An IPP is a single plan that can be offered to the employees of global organisations, irrespective of where they are based, allowing for regular and consistent contributions, and which may be simpler and potentially more cost effective to administer and monitor than running several separate plans across different jurisdictions.

IPPs can be:

  • Set up as defined contribution, defined benefit, or hybrid schemes, although the majority are defined contribution
  • Funded or unfunded, although most are funded
  • Trust or contract based, although most are trust based, contract based schemes are increasing

They can provide both ongoing pension and/or lump sum benefits. A 2012 study indicated that nearly 60% of IPPs provided lump sum benefits only.

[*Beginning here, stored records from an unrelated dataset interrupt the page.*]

-- ==== Sys2Proof/Machine/RvFloat.lean ====
section
/-! DEFINITION. F and D of a hart (spec/18 Table 18.1; the meanings are RISC-V's, log 5): rounding modes, NaN boxing,
arithmetic, comparisons and conversions on exact values. -/

namespace Sys2Proof.Machine

def fp64 : FpFormat := ⟨11, 52, 1023, false⟩
def fmtOf (dbl : Bool) : FpFormat := if dbl then fp64 else fp32

/-- RISC-V's rounding modes: RMM beside those of the cores. -/
inductive RvRound where
  | mode (m : RMode)
  | rmm
  deriving DecidableEq, Repr

def RvRound.of (n : Nat) : Option RvRound :=
  match n with
  | 0 => some (.mode .rne)
  | 1 => some (.mode .rz)
  | 2 => some (.mode .rd)
  | 3 => some (.mode .ru)
  | 4 => some .rmm
  | _ => none
/-- The mode of an instruction: its rm field, or frm. -/
def Hart.rounding (h : Hart) (rm : Nat) : Option RvRound :=
  RvRound.of (if rm = 7 then h.fcsr.toNat / 32 else rm)

/-- The mode that gives the sign of an exact zero sum. -/
def RvRound.base : RvRound → RMode
  | .mode m => m
  | .rmm => .rne

/-- Rounds under a RISC-V mode: RMM takes ties away from zero, as if the value were a little larger. -/
def roundRv (f : FpFormat) (r : RvRound) (x : FVal) : FVal × FpFlags :=
  match r, x with
  | .rmm, .num n m e st =>
    let exact := f.round .rne x
    if exact.2 = 0 then exact else f.round .rne (.num n m e (st || m != 0))
  | r, x => f.round r.base x

/-- An operand: a single that is not NaN-boxed is the canonical NaN. -/
def fBits (dbl : Bool) (v : DWord) : Nat :=
  if dbl then v.toNat else if v.extractLsb' 32 32 = 0xFFFFFFFF then v.toNat % 2 ^ 32 else fp32.canonNan
def fVal (dbl : Bool) (v : DWord) : FVal := (fmtOf dbl).decode (fBits dbl v)
/-- A result in an f register. -/
def fBox (dbl : Bool) (bits : Nat) : DWord := loadF (wideBytes dbl) bits

def divVal (x y : FVal) : FVal × FpFlags :=
  match x, y with
  | .nan _, _ => (.nan false, nvOf [x, y])
  | _, .nan _ => (.nan false, nvOf [x, y])
  | .inf _, .inf _ => (.nan false, flagNV)
  | .inf n, .num n' _ _ _ => (.inf (n != n'), 0)
  | .num n _ _ _, .inf n' => (.zero (n != n'), 0)
  | .num n m e _, .num n' m' e' _ =>
    if m' = 0 then (if m = 0 then (.nan false, flagNV) else (.inf (n != n'), flagDZ))
    else if m = 0 then (.zero (n != n'), 0)
    else
      let a := m <<< 120
      let q := a / m'
      (.num (n != n') q (e - e' - 120) (q * m' != a), 0)

def sqrtVal (x : FVal) : FVal × FpFlags :=
  match x with
  | .nan s => (.nan false, if s then flagNV else 0)
  | .inf n => if n then (.nan false, flagNV) else (.inf false, 0)
  | .num n m e _ =>
    if m = 0 then (.zero n, 0)
    else if n then (.nan false, flagNV)
    else
      let odd := e % 2 != 0
      let m' := (if odd then 2 * m else m) <<< 140
      let e' := (if odd then e - 1 else e) - 140
      let r := isqrt m'
      (.num false r (e' / 2) (r * r != m'), 0)

/-- FCLASS. -/
def fclassRv (f : FpFormat) (bits : Nat) : Nat :=
  match f.decode bits with
  | .nan true => 0x100
  | .nan false => 0x200
  | .inf n => if n then 0x001 else 0x080
  | .num n m _ _ =>
    if m = 0 then (if n then 0x008 else 0x010)
    else if m < 2 ^ f.fbits then (if n then 0x004 else 0x020)
    else (if n then 0x002 else 0x040)

/-- A conversion to an integer of w bits: out of range it saturates and is invalid. -/
def toIntRv (r : RvRound) (signed : Bool) (w : Nat) (x : FVal) : Int × FpFlags :=
  let lo := intMin signed w
  let hi := intMax signed w
  match x with
  | .nan _ => (hi, flagNV)
  | .inf n => (if n then lo else hi, flagNV)
  | .num n m e _ =>
    let (k, exact) := match r with
      | .mode md => roundTo md n m e 0 false
      | .rmm =>
        let (k, exact) := roundTo .rne n m e 0 false
        if exact then (k, true) else ((roundTo .rne n m e 0 true).1, false)
    let v : Int := if n then -(k : Int) else k
    if v < lo then (lo, flagNV) else if hi < v then (hi, flagNV) else (v, if exact then 0 else flagNX)

/-- Result of a floating-point instruction: an f or an x register's value, with its flags. -/
inductive FOut where
  | f (v : DWord) (fl : FpFlags)
  | x (v : DWord) (fl : FpFlags)
  deriving DecidableEq, Repr

def rounded (dbl : Bool) (r : RvRound) (x : FVal × FpFlags) : FOut :=
  let (y, fl) := roundRv (fmtOf dbl) r x.1
  .f (fBox dbl ((fmtOf dbl).encode y)) (x.2 ||| fl)

/-- Sign injection. -/
def sgnj (dbl : Bool) (f3 a b : Nat) : Option Nat :=
  let w := (fmtOf dbl).width - 1
  let sa := a.testBit w
  let sb := b.testBit w
  let put (s : Bool) : Nat := a % 2 ^ w + (if s then 2 ^ w else 0)
  match f3 with
  | 0 => some (put sb)
  | 1 => some (put (!sb))
  | 2 => some (put (sa != sb))
  | _ => none

/-- An integer result in an x register: 32-bit results are sign-extended. -/
def intResult (w : Nat) (v : Int) : DWord  :=
  if w = 32 then (BitVec.ofInt 32 v).signExtend 64 else BitVec.ofInt 64 v

/-- OP-FP (0x53): `sel` is funct5, `rs2` its field; a and b are f registers, x an x register. -/
def fpOp (sel f3 rs2 : Nat) (dbl : Bool) (rm : Option RvRound) (a b x : DWord) : Option FOut :=
  let f := fmtOf dbl
  let va := fVal dbl a
  let vb := fVal dbl b
  let w := if rs2 / 2 = 0 then 32 else 64
  let signed := rs2 % 2 == 0
  match sel with
  | 0x00 => rm.map fun r => rounded dbl r (va.add r.base vb)
  | 0x01 => rm.map fun r => rounded dbl r (va.add r.base (match vb with | .num n m e st => .num (!n) m e st | .inf n => .inf (!n) | v => v))
  | 0x02 => rm.map fun r => rounded dbl r (va.mul vb)
  | 0x03 => rm.map fun r => rounded dbl r (divVal va vb)
  | 0x0B => if rs2 = 0 then rm.map fun r => rounded dbl r (sqrtVal va) else none
  | 0x04 => (sgnj dbl f3 (fBits dbl a) (fBits dbl b)).map fun v => .f (fBox dbl v) 0
  | 0x05 =>
    if f3 < 2 then
      let (y, fl) := va.minMax (f3 == 1) true vb
      some (.f (fBox dbl (if y.isNan then f.canonNan else f.encode y)) fl)
    else none
  | 0x08 =>
    -- fcvt.s.d and fcvt.d.s: rs2 names the source format.
    if rs2 = (if dbl then 0 else 1) then rm.map fun r => rounded dbl r ((fVal (!dbl) a), nvOf [fVal (!dbl) a]) else none
  | 0x14 =>
    match f3 with
    | 2 => let (r, fl) := va.compareBy 0 vb; some (.x (if r then 1 else 0) fl)
    | 1 => let (r, fl) := va.compareBy 2 vb; some (.x (if r then 1 else 0) fl)
    | 0 => let (r, fl) := va.compareBy 3 vb; some (.x (if r then 1 else 0) fl)
    | _ => none
  | 0x18 =>
    if rs2 < 4 then rm.map fun r =>
      let (v, fl) := toIntRv r signed w va
      .x (intResult w v) fl
    else none
  | 0x1A =>
    if rs2 < 4 then rm.map fun r =>
      rounded dbl r (FVal.ofInt (intOfBits signed w (x.toNat % 2 ^ w)), 0)
    else none
  | 0x1C =>
    if rs2 ≠ 0 then none
    else if f3 = 0 then some (.x (if dbl then a else (a.extractLsb' 0 32).signExtend 64) 0)
    else if f3 = 1 then some (.x (BitVec.ofNat 64 (fclassRv f (fBits dbl a))) 0)
    else none
  | 0x1E => if rs2 = 0 ∧ f3 = 0 then some (.f (if dbl then x else fBox false (x.toNat % 2 ^ 32)) 0) else none
  | _ => none

/-- FMADD, FMSUB, FNMSUB, FNMADD. -/
def fpFma (dbl negProduct negAdd : Bool) (r : RvRound) (a b c : DWord) : FOut :=
  let flip (s : Bool) (v : FVal) : FVal :=
    if s then (match v with | .num n m e st => .num (!n) m e st | .inf n => .inf (!n) | v => v) else v
  rounded dbl r (FVal.fma r.base (flip negProduct (fVal dbl a)) (fVal dbl b) (flip negAdd (fVal dbl c)))

/-- Flags accrue in fcsr, and FS becomes dirty. -/
def Hart.orFlags (h : Hart) (fl : FpFlags) : Hart :=
  if fl = 0 then h
  else { h with fcsr := h.fcsr ||| fl.zeroExtend 8, mstatus := setBit64 (h.mstatus ||| 0x6000) 63 true }

/-- A floating-point result is written. -/
def Hart.putF (h : Hart) (rd : BitVec 5) : FOut → Hart
  | .f v fl => (h.setF rd v).orFlags fl
  | .x v fl => (h.setX rd v).orFlags fl

end Sys2Proof.Machine
end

How could it help my company?

International companies are employing more long-term expatriates than ever before, so providing suitable and attractive benefits for these globally mobile employees is becoming increasingly important. In addition to potentially being a cost-effective alternative to providing multiple pension plans across several countries, IPPs may assist in attracting, rewarding and retaining senior executives of international companies, internationally mobile employees, and management working outside their country of origin.

Additionally, IPPs are typically established in offshore jurisdictions and therefore may benefit from advantageous taxation or institutional investment fund charges.

Occasionally local workforces may also be allowed to join an IPP, particularly in countries where pensions offerings are limited, they have limited tax advantages or are controlled by a restrictive regime of investment.